Now we again call on the Government to pull back on its massive spending program, otherwise interest rates are going to go up much higher than they need to be.It is an interesting point of reference, than they need to be.
Notwithstanding the dissonance with opposition policy on climate change ("climate change is crap") establishing an imaginary point from which to formulate policy can be an interesting and challenging exercise.
Max Corden, University of Melbourne, says that the logic is all wrong;
The central issue here is that success of fiscal stimulus cannot be seen clearly.
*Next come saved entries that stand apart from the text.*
-- ==== Sys2Proof/Machine/Gnss.lean ====
section
/-! DEFINITION. GNSS signal processing: sample ports, interference defence, acquisition, tracking channels, observations (chapter 5). -/

namespace Sys2Proof.Machine

/-! ### Signals (Table 5-1) -/

/-- Band of a signal: 0 for A, 1 for B. -/
def sigBand (c : Nat) : Nat := if c < 8 then 0 else 1

/-- Carrier offset of a signal in Hz; k is the GLONASS channel. -/
def sigOffset (c : Nat) (k : Int) : Int := if c = 3 then -14322000 else if c = 5 then 26580000 + k * 562500 else 0

/-- Chipping rate of a signal in Hz. -/
def sigChips (c : Nat) : Nat :=
  if c = 3 then 2046000 else if c = 5 then 511000 else if c < 8 then 1023000 else 10230000

/-- Chips of the primary code. -/
def sigLen (c : Nat) : Nat :=
  if c = 0 ∨ c = 6 then 1023 else if c = 2 then 4092 else if c = 3 then 2046 else if c = 5 then 511 else 10230

/-- Primary code period in ms. -/
def sigPeriod (c : Nat) : Nat := if c = 1 ∨ c = 4 ∨ c = 7 then 10 else if c = 2 then 4 else 1

/-- Carrier frequency divided by chipping rate. -/
def sigRatio (c : Nat) (k : Int) : Rat :=
  if c = 3 then 763 else if c = 5 then ((1602000000 + k * 562500 : Int) : Rat) / 511000 else if c < 8 then 1540 else 115

/-- Whether the replica is BOC(1,1). -/
def sigBoc (c : Nat) : Bool := c == 1 || c == 2 || c == 4 || c == 7

/-- Whether the signal has a pilot, on which it is tracked. -/
def sigPilot (c : Nat) : Bool := sigBoc c || decide (8 ≤ c)

/-- Whether a code names a signal of Table 5-1; the engine receives no other (R95). -/
def sigKnown (c : Nat) : Bool := decide (c < 12)

/-- Navigation system of a signal (Table 6-3): 0 GPS, 1 Galileo, 2 BeiDou, 3 GLONASS, 4 QZSS. -/
def sigSystem (c : Nat) : Nat :=
  if c = 2 ∨ c = 9 then 1 else if c = 3 ∨ c = 4 ∨ c = 10 then 2 else if c = 5 then 3
  else if c = 6 ∨ c = 7 ∨ c = 11 then 4 else 0

/-- The Doppler in Hz that a carrier word implies (R108). -/
def dopplerOf (c : Nat) (k word : Int) : Rat := (word : Rat) * 64000000 / 2 ^ 48 - (sigOffset c k : Int)

/-- The carrier offset word, rounded to the nearest unit (R108). -/
def offsetWord (c : Nat) (k : Int) : Int := roundQ ((sigOffset c k : Rat) * 2 ^ 48 / 64000000)

/-! ### Channels and their registers -/

/-- A tracking channel. -/
def State.chan (s : State) (n : Nat) : Chan := nth s.gnss.chans n {}

/-- The state with a tracking channel replaced. -/
def State.setChan (s : State) (n : Nat) (c : Chan) : State :=
  { s with gnss := { s.gnss with chans := setNth s.gnss.chans n c } }

/-- The signal of a channel. -/
def State.chSig (s : State) (n : Nat) : Nat := s.get (GNSSC.CH_SIG_SIGNAL n)

/-- The GLONASS k of a channel. -/
def State.chK (s : State) (n : Nat) : Int := (s.get (GNSSC.CH_SIG_GLO_K n) : Int) - 7

/-- The channel state (Table 5-4). -/
def State.chState (s : State) (n : Nat) : Nat := s.get (GNSSC.CH_STAT_STATE n)

/-- Whether a band's port is enabled. -/
def State.bandEn (s : State) (b : Nat) : Bool :=
  if b = 0 then s.flag GNSSF.PORT_CFG_A_EN else s.flag GNSSF.PORT_CFG_B_EN

/-- Enabled channels. -/
def State.enabledChans (s : State) : Nat := ((List.range 136).filter (fun n => s.flag (GNSSC.CH_CTRL_ENABLE n))).length

/-- Whether a channel can be enabled: IDLE, not RETIRED, promised to no handoff (R104, R105). -/
def State.chanFree (s : State) (n : Nat) : Bool :=
  decide (n < 136) && !s.flag (GNSSC.CH_CTRL_ENABLE n) && !s.flag (GNSSC.CH_STAT_RETIRED n) &&
    !(s.gnss.handoffs.any (fun h => h.channel == n))

/-- AUTO-owned channels enabled, and AUTO handoffs and searches on their way (R105). -/
def State.autoChans (s : State) : Nat :=
  ((List.range 136).filter (fun n => s.flag (GNSSC.CH_CTRL_ENABLE n) && s.flag (GNSSC.CH_CTRL_OWNER n))).length +
    (s.gnss.handoffs.filter (fun h => h.auto)).length

/-- The channel's integrators seeded so that its Doppler is that of its carrier word (R111). -/
def State.seedLoop (s : State) (n : Nat) : State :=
  let d := dopplerOf (s.chSig n) (s.chK n) (s.geti (GNSSC.CARR_RATE n))
  let c := s.chan n
  s.setChan n (if s.get (GNSSC.CH_LOOP_PLL_ORDER n) = 3 then { c with x1 := 0, x2 := d } else { c with x1 := d, x2 := 0 })

/-- A channel has no message synchronisation: its message checks start again (R125). -/
def State.dropSync (s : State) (n : Nat) : State :=
  { s with nav := { s.nav with align := setNth s.nav.align n none, sync := setNth s.nav.sync n none, passes := setNth s.nav.passes n 0 } }

/-- A channel enters PULL_IN with given rates (Table 5-4). -/
def State.pullIn (s : State) (n codeRate : Nat) (carrRate : Int) (code : Nat) (phaseDue : Bool) : State :=
  let s := s.puts [(GNSSC.CH_CTRL_ENABLE n, 1), (GNSSC.CH_STAT_STATE n, 1), (GNSSC.CODE_RATE n, codeRate),
    (GNSSC.CARR_RATE n, ofS 48 carrRate), (GNSSC.CH_STAT_PLL_LOCK n, 0), (GNSSC.CH_STAT_BIT_SYNC n, 0),
    (GNSSC.CH_STAT_SEC_SYNC n, 0), (GNSSC.CH_STAT_STEER_HOLD n, 0)]
  let s := s.setChan n
    { lane := (s.chan n).lane, sparedMs := (s.chan n).sparedMs, code := code, phaseDue := phaseDue, acc := List.replicate 5 (0, 0)
      pullAt := s.mono }
  (s.dropSync n).seedLoop n

/-- A channel goes IDLE: correlation stops (Table 5-4). -/
def State.chanIdle (s : State) (n : Nat) : State :=
  let s := s.puts [(GNSSC.CH_CTRL_ENABLE n, 0), (GNSSC.CH_CTRL_OWNER n, 0), (GNSSC.CH_STAT_STATE n, 0),
    (GNSSC.CH_STAT_PLL_LOCK n, 0), (GNSSC.CH_STAT_BIT_SYNC n, 0), (GNSSC.CH_STAT_SEC_SYNC n, 0),
    (GNSSC.CH_STAT_STEER_HOLD n, 0), (GNSSC.CH_STAT_NOTCHED n, 0)]
  (s.dropSync n).setChan n { lane := (s.chan n).lane, sparedMs := (s.chan n).sparedMs }

/-- SV_FOUND or SV_LOST is posted and journaled: channel, signal, SV (R113). -/
def State.svEvent (s : State) (code n : Nat) : State :=
  ((s.pay 3 150).eventIn code n (s.get (GNSSC.CH_SIG_SV n))).journal .auto 3 n (s.chSig n) (s.get (GNSSC.CH_SIG_SV n)) code

/-- A channel is lost (Table 5-4): an AUTO-owned one is disabled and freed. -/
def State.chanLost (s : State) (n : Nat) : State :=
  let auto := s.flag (GNSSC.CH_CTRL_OWNER n)
  let s := ((s.put (GNSSC.CH_STAT_STATE n) 4).putB (GNSSC.CH_STAT_PLL_LOCK n) false).inc (GNSSC.LOSS_CNT n)
  let s := s.svEvent 0x0405 n
  if auto then s.chanIdle n else s

/-- A channel enters LOCKING; the reported carrier phase starts at 0 (R108), and a data-bearing component's half cycle is open again. -/
def State.locking (s : State) (n : Nat) : State :=
  (s.put (GNSSC.CH_STAT_STATE n) 2).setChan n { s.chan n with carr := 0, efRun := 0, half := !sigPilot (s.chSig n) }

/-! ### Samples (R96, R100, R106 to R108) -/

/-- The level of a 4-bit sample code (R96): an odd number from −15 to +15. -/
def levelOf (fmt code : Nat) : Int :=
  if fmt = 0 then 2 * toS 4 code + 1
  else if fmt = 1 then 2 * ((code : Int) - 8) + 1
  else if fmt = 2 then (if code < 8 then 1 else -1) * (2 * ((code % 8 : Nat) : Int) + 1)
  else Config.levelOpen code

/-- The complex sample of eight pin levels (R96): I[3], I[1], Q[3], Q[1] on D0 to D3 at the rising edge, I[2], I[0], Q[2], Q[0] at the
falling edge; INV negates Q. -/
def sampleOf (fmt : Nat) (inv : Bool) (w : Nat) : Int × Int :=
  let q := levelOf fmt (8 * bits w 2 1 + 4 * bits w 6 1 + 2 * bits w 3 1 + bits w 7 1)
  (levelOf fmt (8 * bits w 0 1 + 4 * bits w 4 1 + 2 * bits w 1 1 + bits w 5 1), if inv then -q else q)

/-- The format of a port. -/
def State.portFmt (s : State) (b : Nat) : Nat := if b = 0 then s.get GNSSF.PORT_CFG_A_FMT else s.get GNSSF.PORT_CFG_B_FMT

/-- Whether a port negates Q. -/
def State.portInv (s : State) (b : Nat) : Bool := if b = 0 then s.flag GNSSF.PORT_CFG_A_INV else s.flag GNSSF.PORT_CFG_B_INV

/-- A band. -/
def State.band (s : State) (b : Nat) : BandSt := nth s.gnss.bands b {}

/-- The state with a band replaced. -/
def State.setBand (s : State) (b : Nat) (x : BandSt) : State :=
  { s with gnss := { s.gnss with bands := setNth s.gnss.bands b x } }

/-- Whether a notch is active. -/
def State.notchOn (s : State) (b k : Nat) : Bool := s.flag (GNSSF.NOTCH_FREQ_ACTIVE b k)

/-- The product of two complex numbers. -/
def mulC (a b : Rat × Rat) : Rat × Rat := (fine (a.1 * b.1 - a.2 * b.2), fine (a.1 * b.2 + a.2 * b.1))

/-- The power of a complex number. -/
def powerC (a : Rat × Rat) : Rat := fine (a.1 * a.1 + a.2 * a.2)

/-- One sample through an active notch stage (R100), with ρ and μ. -/
def notchStep (rho mu : Rat) (n : NotchSt) (x : Rat × Rat) : (Rat × Rat) × NotchSt :=
  let cv := mulC (cosQ n.w, sinQ n.w) n.v1
  let v := (x.1 + rho * cv.1, x.2 + rho * cv.2)
  let y := (v.1 - cv.1, v.2 - cv.2)
  let w := fine (n.w + mu * (y.2 * cv.1 - y.1 * cv.2) / (powerC n.v1 + 1 / 2 ^ 8))
  (y, { n with w := w, v1 := v, inP := n.inP + powerC x, outP := n.outP + powerC y })

/-- One sample through the active notches of a band, in the order of their numbers. -/
def notchAll (rho mu : Rat) (active : List Nat) (ns : List NotchSt) (x : Rat × Rat) : (Rat × Rat) × List NotchSt :=
  active.foldl (fun a k =>
    let r := notchStep rho mu (nth a.2 k {}) a.1
    (r.1, setNth a.2 k r.2)) (x, ns)

/-- What a channel's replica depends on between two dumps (R106 to R108). -/
structure ChanRun where
  sig : Nat
  sv : Nat
  codeRate : Nat
  carrRate : Int
  offset : Int
  el : Nat
  vevl : Nat
  deriving DecidableEq, Repr

/-- The replica of a component at a code position in chips × 2³² (R107): the primary chip, the half chip of a BOC replica from the top bit
of the accumulator, and the chip of the secondary code once that is aligned. -/
def replicaAt (r : ChanRun) (data : Bool) (sec : Option Nat) (code : Int) : Int :=
  let c := (code % ((sigLen r.sig * 2 ^ 32 : Nat) : Int)).toNat
  let a : Int := if Config.primaryChip r.sig r.sv data (c / 2 ^ 32) then -1 else 1
  let a := if sigBoc r.sig && decide (2 ^ 31 ≤ c % 2 ^ 32) then -a else a
  match sec with
  | some k => if Config.secondaryChip r.sig r.sv data k then -a else a
  | none => a

/-- The five replicas at a code position, VE, E, P, L and VL at their offsets (R106); for a pilot signal VL is the data prompt. -/
def replicas (r : ChanRun) (sec : Option Nat) (code : Nat) : List Int :=
  let at_ := fun (o : Int) => replicaAt r false sec ((code : Int) - o * 2 ^ 26)
  [at_ (-(r.vevl : Int)), at_ (-(r.el : Int)), at_ 0, at_ r.el,
    if sigPilot r.sig then replicaAt r true sec code else at_ r.vevl]

/-- A channel takes one sample (R106 to R108): both NCOs add their words, the sample is mixed down by the carrier phase and correlated. -/
def Chan.take (r : ChanRun) (c : Chan) (y : Rat × Rat) : Chan :=
  let len := sigLen r.sig * 2 ^ 32
  let code := c.code + r.codeRate
  let phase := ofS 48 ((c.phase : Int) + r.carrRate)
  let turn : Rat := (phase : Rat) / 2 ^ 48
  let z := mulC y (cosTurns turn, -sinTurns turn)
  let k := code / len
  let sec := if k = 0 then c.sec else c.sec.map (· + 1)
  { c with
    code := code % len
    periods := (c.periods + k) % 2 ^ 32
    since := c.since + k
    sec := sec
    phase := phase
    carr := c.carr + r.carrRate - r.offset
    acc := List.zipWith (fun (a : Rat × Rat) (p : Int) => (a.1 + p * z.1, a.2 + p * z.2)) c.acc (replicas r sec (code % len)) }

/-- Whether an active notch lies within one chipping rate of a channel's carrier offset (R101). -/
def State.notched (s : State) (n : Nat) : Bool :=
  let c := s.chSig n
  let b := sigBand c
  (List.range 4).any (fun k => s.notchOn b k &&
    decide (absQ ((s.geti (GNSSF.NOTCH_FREQ_W b k) : Rat) * 64000000 / 2 ^ 24 - (sigOffset c (s.chK n) : Int)) ≤ (sigChips c : Rat)))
A fiscal stimulus is successful to the extent that something doesn’t happen, that is, if there is an absence of severe economic turmoil. When judging the success of the fiscal stimulus, one must compare the current situation with the correct counterfactual situation.I doubt if our Opposition are quite up to that one.
Max Corden cites studies on the Japanese economy as evidence;
Japan's "Great Recession" lasted from approximately 1992 - 2007 and finally provided the economics profession with the necessary background to understand what actually happened during the US recession of the 1930s. The discoveries made, however, are so far-reaching that a large portion of economics literature will have to be modified to accommodate another half to the macro economic spectrum of possibilities that conventional theorists have overlooked.
...The theoretical implications are also immense in the sense that the economics profession will no longer have to rely so much on various rigidities to explain recessions that have become the standard practice within the so-called New Keynesian economics of the last twenty years.